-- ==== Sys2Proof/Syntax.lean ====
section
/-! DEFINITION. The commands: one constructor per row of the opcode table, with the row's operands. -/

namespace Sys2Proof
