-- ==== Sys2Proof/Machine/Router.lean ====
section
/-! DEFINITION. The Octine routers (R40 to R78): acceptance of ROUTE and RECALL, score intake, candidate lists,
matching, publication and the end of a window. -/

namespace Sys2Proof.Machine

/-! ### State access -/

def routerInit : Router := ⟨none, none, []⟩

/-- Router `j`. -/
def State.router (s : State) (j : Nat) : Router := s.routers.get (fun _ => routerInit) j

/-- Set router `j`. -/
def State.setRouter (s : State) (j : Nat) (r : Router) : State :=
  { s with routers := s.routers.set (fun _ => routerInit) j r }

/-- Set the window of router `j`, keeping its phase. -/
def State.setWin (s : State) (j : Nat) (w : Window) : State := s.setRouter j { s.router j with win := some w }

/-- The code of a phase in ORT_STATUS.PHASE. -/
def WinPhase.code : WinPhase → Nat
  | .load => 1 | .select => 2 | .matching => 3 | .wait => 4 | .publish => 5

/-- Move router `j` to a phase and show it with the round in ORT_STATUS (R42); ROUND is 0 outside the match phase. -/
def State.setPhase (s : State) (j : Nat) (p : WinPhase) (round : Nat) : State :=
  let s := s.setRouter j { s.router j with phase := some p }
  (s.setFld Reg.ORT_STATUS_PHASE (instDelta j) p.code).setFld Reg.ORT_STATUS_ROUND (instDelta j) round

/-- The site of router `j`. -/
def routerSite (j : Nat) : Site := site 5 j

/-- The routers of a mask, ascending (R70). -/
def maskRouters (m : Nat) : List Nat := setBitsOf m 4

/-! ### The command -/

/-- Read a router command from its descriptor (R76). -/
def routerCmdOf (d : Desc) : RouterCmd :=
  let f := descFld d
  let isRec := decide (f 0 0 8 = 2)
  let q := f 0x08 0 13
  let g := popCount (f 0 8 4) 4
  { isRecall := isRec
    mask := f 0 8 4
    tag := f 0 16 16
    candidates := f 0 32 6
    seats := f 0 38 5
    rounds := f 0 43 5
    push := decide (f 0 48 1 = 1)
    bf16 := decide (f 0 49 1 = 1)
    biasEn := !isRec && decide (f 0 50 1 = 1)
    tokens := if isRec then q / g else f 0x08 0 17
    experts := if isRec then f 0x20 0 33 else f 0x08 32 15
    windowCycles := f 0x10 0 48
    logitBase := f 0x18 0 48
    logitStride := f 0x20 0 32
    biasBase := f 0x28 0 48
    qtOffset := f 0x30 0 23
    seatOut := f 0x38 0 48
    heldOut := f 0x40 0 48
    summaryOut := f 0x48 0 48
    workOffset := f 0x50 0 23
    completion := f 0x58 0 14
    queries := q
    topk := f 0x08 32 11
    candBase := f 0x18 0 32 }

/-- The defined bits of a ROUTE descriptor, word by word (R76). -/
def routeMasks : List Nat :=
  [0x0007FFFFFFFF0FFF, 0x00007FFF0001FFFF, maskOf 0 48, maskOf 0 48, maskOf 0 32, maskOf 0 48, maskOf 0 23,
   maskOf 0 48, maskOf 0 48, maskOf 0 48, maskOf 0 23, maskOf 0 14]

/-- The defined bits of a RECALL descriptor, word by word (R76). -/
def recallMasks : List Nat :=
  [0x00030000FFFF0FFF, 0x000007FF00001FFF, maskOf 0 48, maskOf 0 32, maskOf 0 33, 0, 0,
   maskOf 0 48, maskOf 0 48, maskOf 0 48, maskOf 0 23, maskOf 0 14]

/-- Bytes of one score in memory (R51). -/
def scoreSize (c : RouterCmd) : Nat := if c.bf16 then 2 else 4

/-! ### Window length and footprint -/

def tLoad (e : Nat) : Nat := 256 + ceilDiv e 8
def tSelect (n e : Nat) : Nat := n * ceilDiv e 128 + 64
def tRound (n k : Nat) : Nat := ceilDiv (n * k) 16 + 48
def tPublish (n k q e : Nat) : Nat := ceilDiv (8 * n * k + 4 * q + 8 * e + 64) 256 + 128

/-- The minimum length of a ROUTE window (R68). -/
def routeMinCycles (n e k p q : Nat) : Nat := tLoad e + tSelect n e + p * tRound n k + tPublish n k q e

========

• **WHAT THE EXERCISE ASKS**: Beginning with the line containing "seats := f 0 38 5" in the material above, copy every line exactly until you have copied the line containing "candBase := f".

• **TASK RESULT**:
    seats := f 0 38 5
    rounds := f 0 43 5
    push := decide (f 0 48 1 = 1)
    bf16 := decide (f 0 49 1 = 1)
    biasEn := !isRec && decide (f 0 50 1 = 1)
    tokens := if isRec then q / g else f 0x08 0 17
    experts := if isRec then f 0x20 0 33 else f 0x08 32 15
    windowCycles := f 0x10 0 48
    logitBase := f 0x18 0 48
    logitStride := f 0x20 0 32
    biasBase := f 0x28 0 48
    qtOffset := f 0x30 0 23
    seatOut := f 0x38 0 48
    heldOut := f 0x40 0 48
    summaryOut := f 0x48 0 48
    workOffset := f 0x50 0 23
    completion := f 0x58 0 14
    queries := q
    topk := f 0x08 32 11
    candBase := f 0x18 0 32 }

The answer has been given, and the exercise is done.